Could you reproduce, from the records below, everything from the line with "deriving DecidableEq, Repr" down to the line with "the catch limit, its", keeping both of those lines and changing nothing?

= = =

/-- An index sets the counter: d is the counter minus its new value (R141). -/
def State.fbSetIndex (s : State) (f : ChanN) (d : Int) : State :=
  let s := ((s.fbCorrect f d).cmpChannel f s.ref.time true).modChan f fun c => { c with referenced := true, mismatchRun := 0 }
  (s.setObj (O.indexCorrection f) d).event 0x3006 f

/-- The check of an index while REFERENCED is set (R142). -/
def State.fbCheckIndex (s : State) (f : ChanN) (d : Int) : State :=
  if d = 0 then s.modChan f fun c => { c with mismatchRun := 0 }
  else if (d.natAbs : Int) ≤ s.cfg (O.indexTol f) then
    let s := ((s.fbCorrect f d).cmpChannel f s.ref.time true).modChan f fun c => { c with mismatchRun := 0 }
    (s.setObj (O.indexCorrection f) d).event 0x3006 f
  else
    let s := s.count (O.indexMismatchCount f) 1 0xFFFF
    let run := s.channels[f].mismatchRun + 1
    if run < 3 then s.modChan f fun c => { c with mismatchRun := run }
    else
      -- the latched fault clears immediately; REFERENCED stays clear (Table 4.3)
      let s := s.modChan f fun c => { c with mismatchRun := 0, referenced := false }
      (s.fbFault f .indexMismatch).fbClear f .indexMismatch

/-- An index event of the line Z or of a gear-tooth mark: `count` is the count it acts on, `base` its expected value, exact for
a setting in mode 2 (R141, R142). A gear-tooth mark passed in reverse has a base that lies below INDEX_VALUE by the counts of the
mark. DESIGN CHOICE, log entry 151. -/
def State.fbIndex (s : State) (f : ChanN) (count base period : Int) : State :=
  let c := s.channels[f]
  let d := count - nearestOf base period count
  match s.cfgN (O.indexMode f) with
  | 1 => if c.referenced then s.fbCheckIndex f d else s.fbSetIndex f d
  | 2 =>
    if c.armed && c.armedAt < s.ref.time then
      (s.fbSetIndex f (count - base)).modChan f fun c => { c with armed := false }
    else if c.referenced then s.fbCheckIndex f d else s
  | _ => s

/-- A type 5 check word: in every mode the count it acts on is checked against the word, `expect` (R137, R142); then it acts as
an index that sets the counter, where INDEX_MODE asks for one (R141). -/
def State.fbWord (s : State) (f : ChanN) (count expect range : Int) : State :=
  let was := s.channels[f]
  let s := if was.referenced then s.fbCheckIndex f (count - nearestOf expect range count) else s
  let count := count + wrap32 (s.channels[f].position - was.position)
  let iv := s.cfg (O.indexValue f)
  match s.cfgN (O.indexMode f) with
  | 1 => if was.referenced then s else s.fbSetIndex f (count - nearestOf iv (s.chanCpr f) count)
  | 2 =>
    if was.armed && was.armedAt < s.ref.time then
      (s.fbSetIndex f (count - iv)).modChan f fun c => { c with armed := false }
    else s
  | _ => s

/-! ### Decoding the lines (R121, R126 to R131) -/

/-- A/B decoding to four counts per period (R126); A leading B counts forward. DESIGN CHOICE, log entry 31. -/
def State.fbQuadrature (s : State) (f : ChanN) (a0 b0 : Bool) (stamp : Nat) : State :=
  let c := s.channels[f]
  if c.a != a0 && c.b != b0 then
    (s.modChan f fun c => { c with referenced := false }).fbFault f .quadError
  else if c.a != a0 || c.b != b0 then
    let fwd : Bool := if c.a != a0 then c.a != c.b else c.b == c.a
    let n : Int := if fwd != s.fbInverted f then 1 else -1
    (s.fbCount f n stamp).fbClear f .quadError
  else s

= = =

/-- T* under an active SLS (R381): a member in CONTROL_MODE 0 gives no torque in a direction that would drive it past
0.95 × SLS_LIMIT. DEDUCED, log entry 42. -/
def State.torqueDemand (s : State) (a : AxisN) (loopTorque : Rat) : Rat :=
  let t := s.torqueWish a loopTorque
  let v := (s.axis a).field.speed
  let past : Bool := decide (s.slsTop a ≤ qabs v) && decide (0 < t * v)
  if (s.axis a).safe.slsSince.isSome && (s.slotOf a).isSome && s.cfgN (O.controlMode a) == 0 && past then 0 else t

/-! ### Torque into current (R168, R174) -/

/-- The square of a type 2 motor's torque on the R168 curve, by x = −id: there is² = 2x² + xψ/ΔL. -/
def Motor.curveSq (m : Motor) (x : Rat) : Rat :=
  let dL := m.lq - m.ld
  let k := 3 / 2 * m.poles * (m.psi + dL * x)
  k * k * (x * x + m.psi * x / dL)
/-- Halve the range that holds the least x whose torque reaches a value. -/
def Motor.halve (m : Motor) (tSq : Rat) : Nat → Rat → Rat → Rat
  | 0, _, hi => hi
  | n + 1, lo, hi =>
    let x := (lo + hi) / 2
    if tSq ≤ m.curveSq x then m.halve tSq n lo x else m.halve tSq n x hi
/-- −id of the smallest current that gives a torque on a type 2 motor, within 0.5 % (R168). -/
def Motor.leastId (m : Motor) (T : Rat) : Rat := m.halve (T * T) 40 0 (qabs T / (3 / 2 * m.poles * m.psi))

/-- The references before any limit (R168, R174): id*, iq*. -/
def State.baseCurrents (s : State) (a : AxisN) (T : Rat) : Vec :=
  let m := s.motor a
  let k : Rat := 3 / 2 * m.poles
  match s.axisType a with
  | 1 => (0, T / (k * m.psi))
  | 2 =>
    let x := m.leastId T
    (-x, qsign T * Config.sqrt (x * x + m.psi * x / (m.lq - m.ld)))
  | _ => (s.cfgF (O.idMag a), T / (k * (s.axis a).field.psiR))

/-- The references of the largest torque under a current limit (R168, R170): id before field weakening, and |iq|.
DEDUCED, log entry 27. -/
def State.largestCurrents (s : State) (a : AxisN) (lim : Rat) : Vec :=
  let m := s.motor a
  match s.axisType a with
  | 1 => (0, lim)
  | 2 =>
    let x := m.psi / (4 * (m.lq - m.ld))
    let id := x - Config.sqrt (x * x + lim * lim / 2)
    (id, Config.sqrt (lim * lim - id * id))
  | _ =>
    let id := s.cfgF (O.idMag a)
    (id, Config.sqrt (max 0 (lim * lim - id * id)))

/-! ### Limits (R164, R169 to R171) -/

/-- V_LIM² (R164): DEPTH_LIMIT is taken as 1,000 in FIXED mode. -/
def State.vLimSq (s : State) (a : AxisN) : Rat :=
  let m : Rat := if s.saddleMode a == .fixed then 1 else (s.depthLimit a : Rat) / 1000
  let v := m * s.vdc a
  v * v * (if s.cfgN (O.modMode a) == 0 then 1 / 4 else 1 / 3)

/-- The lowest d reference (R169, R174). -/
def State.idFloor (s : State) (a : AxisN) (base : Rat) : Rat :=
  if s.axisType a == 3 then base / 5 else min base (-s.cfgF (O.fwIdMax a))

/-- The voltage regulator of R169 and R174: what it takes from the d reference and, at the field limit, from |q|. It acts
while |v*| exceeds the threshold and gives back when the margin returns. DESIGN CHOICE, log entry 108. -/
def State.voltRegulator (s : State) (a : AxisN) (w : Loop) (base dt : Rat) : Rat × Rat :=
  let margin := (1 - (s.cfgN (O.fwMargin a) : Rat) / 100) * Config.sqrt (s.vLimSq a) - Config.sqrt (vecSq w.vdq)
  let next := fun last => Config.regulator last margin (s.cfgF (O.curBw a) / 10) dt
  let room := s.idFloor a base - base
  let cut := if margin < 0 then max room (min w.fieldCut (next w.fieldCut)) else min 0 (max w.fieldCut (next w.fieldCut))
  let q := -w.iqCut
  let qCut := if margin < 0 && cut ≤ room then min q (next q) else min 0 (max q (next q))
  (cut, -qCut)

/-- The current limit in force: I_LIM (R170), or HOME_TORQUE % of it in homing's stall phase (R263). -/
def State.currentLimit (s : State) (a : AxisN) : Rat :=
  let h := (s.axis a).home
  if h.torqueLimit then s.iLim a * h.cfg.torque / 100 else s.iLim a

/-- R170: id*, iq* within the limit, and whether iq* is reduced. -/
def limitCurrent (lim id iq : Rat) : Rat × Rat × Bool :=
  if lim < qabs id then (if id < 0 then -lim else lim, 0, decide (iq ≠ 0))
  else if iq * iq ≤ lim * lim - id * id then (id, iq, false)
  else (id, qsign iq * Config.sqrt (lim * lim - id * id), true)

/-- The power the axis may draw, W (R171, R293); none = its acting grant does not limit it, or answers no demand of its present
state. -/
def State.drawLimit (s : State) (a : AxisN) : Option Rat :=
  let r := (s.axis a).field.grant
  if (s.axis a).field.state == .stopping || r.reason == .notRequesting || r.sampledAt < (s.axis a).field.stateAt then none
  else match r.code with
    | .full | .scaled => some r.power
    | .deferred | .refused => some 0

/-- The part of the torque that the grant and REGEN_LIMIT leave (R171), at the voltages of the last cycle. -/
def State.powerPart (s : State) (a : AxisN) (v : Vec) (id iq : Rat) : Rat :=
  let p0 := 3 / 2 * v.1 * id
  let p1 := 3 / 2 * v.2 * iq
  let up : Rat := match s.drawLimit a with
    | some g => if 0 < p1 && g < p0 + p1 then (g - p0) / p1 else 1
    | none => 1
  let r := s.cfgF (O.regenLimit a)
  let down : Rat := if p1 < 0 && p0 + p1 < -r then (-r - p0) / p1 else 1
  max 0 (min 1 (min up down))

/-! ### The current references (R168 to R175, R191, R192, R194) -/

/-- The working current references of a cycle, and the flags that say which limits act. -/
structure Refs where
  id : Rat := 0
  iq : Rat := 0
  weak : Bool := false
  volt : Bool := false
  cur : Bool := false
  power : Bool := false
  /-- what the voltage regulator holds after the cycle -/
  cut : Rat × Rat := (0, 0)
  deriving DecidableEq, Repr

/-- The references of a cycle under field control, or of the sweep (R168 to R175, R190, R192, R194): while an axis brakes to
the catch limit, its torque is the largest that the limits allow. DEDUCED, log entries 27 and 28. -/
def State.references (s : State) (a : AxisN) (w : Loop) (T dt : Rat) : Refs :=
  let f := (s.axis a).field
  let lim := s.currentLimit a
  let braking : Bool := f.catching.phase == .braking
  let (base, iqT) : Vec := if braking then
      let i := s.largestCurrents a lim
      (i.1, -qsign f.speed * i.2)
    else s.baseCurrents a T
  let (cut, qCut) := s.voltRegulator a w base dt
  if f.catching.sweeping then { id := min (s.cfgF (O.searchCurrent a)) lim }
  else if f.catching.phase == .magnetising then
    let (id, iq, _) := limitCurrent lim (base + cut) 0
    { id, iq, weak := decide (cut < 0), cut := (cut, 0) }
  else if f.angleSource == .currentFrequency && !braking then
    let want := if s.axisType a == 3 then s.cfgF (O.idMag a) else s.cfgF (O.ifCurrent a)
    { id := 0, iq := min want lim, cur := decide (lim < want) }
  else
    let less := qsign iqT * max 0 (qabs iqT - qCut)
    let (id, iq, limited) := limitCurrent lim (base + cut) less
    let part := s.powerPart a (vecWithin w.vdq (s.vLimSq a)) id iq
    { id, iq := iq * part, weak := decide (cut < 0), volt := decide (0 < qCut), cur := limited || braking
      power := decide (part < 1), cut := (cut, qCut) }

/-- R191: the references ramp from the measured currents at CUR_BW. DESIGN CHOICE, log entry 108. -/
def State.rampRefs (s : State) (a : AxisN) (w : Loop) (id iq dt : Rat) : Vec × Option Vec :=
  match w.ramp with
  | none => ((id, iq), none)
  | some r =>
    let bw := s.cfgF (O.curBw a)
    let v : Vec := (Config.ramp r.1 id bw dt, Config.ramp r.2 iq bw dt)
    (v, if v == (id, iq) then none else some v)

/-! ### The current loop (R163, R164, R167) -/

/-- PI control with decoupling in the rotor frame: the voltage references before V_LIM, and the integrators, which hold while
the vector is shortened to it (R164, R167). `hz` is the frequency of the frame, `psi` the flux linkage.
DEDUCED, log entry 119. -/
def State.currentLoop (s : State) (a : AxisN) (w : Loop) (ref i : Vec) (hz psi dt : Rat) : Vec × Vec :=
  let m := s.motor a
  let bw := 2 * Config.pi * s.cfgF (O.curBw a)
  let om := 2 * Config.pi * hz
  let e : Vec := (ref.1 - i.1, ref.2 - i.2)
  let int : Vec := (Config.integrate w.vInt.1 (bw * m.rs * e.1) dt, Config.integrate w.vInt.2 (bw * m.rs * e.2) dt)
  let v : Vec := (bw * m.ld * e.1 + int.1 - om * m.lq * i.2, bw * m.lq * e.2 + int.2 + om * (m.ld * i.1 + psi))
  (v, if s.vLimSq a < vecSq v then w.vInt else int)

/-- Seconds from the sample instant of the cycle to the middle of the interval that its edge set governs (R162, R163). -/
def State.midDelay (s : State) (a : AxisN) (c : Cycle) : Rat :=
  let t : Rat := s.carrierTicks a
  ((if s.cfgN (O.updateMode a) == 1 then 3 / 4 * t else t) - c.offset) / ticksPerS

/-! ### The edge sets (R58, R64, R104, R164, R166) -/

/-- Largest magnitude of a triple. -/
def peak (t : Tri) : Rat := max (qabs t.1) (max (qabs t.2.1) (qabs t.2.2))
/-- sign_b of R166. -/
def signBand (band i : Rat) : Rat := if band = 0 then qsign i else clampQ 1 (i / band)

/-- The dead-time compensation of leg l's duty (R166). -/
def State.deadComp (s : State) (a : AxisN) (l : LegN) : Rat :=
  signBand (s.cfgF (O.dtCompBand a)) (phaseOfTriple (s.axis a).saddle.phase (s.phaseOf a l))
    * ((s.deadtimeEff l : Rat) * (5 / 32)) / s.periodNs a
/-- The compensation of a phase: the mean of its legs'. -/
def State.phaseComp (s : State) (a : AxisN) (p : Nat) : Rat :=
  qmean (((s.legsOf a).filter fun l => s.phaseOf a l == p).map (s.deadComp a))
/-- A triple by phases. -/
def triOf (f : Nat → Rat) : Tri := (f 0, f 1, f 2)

= = =

# Answer space:
  deriving DecidableEq, Repr

/-- The references of a cycle under field control, or of the sweep (R168 to R175, R190, R192, R194): while an axis brakes to
the catch limit, its torque is the largest that the limits allow. DEDUCED, log entries 27 and 28. -/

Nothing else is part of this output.